(Assigned task):
Since only part of the material below is wanted, output exactly the lines from the one with "maxProbe := maxProbe" up to and including the one with "the engine. -/".

● ● ● ●

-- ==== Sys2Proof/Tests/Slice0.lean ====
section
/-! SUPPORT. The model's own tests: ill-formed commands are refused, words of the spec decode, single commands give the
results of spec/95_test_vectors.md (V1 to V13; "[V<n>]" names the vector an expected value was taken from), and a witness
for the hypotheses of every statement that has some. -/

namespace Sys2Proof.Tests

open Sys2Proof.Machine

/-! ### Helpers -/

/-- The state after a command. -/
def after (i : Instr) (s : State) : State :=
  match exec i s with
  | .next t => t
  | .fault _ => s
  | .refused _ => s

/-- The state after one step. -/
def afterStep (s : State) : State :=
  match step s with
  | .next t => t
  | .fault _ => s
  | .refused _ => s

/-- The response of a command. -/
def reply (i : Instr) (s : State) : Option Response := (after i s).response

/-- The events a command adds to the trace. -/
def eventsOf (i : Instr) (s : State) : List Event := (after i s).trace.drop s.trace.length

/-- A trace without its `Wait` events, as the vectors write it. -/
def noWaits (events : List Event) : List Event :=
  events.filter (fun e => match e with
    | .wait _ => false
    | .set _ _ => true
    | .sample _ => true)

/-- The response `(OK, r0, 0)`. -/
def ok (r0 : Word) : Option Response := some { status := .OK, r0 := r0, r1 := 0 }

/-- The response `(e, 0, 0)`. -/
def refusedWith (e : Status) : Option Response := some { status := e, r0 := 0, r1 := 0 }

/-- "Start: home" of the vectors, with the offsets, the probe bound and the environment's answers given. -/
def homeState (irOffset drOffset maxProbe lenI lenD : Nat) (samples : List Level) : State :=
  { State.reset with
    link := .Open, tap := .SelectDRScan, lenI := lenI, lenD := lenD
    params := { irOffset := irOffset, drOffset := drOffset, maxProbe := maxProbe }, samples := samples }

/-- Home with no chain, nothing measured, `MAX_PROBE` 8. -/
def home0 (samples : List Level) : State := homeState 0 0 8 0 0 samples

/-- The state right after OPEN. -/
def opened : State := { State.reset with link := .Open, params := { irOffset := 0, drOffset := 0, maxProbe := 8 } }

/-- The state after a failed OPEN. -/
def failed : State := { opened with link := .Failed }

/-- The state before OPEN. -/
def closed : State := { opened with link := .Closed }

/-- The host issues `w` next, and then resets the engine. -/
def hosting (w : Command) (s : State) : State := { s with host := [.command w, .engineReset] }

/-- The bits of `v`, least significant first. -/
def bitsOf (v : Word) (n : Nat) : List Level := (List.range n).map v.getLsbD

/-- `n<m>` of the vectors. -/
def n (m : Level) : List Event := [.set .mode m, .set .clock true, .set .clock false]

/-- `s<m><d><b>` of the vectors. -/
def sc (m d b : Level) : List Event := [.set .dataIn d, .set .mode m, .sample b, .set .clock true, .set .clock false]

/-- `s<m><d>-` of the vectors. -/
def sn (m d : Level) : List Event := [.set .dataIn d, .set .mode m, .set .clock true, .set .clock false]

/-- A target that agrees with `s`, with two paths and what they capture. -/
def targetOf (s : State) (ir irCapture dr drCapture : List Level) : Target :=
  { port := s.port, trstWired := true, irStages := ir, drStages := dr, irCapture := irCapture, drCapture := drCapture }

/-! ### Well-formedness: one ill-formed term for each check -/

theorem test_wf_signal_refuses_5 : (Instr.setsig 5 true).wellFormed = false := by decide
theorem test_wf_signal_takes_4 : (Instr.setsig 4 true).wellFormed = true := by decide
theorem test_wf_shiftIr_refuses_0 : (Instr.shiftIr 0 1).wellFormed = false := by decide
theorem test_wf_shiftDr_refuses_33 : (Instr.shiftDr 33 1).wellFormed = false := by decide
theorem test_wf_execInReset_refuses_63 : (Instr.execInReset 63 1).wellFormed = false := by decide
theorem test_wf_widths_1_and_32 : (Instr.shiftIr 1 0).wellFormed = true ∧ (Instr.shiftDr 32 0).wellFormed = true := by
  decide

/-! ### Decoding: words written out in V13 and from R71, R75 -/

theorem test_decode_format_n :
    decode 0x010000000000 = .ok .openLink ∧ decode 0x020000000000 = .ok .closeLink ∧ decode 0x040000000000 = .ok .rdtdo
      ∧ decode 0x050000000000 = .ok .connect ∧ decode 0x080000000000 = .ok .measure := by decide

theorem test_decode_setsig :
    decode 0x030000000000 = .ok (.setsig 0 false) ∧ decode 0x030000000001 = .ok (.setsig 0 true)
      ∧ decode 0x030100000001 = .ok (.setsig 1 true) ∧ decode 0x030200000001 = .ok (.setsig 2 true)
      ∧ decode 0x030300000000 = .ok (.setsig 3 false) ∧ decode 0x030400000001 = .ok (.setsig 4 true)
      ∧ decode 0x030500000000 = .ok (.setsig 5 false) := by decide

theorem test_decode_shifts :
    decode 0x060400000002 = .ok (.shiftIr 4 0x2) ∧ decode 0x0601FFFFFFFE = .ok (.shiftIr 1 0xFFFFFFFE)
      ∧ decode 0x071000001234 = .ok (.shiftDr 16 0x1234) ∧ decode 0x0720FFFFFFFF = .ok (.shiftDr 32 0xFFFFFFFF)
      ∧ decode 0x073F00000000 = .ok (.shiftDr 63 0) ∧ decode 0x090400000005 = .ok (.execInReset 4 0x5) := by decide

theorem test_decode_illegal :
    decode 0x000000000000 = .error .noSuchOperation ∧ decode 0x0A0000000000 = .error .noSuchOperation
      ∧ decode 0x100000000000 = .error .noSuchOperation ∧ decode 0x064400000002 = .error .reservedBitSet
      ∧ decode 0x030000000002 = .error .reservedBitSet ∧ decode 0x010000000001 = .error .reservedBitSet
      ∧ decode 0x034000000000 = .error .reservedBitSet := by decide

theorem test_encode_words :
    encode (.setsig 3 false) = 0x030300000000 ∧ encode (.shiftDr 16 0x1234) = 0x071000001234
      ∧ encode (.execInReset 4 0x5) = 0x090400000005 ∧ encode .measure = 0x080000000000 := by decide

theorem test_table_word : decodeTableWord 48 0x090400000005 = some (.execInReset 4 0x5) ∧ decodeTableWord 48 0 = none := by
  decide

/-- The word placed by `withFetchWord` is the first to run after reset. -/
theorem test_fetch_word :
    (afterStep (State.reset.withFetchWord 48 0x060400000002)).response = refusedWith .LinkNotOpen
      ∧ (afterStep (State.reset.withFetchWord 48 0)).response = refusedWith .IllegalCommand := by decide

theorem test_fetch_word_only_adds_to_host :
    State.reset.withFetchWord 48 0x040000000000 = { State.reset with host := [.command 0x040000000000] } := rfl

● ● ● ●

(Written response):
    params := { irOffset := irOffset, drOffset := drOffset, maxProbe := maxProbe }, samples := samples }

/-- Home with no chain, nothing measured, `MAX_PROBE` 8. -/
def home0 (samples : List Level) : State := homeState 0 0 8 0 0 samples

/-- The state right after OPEN. -/
def opened : State := { State.reset with link := .Open, params := { irOffset := 0, drOffset := 0, maxProbe := 8 } }

/-- The state after a failed OPEN. -/
def failed : State := { opened with link := .Failed }

/-- The state before OPEN. -/
def closed : State := { opened with link := .Closed }

/-- The host issues `w` next, and then resets the engine. -/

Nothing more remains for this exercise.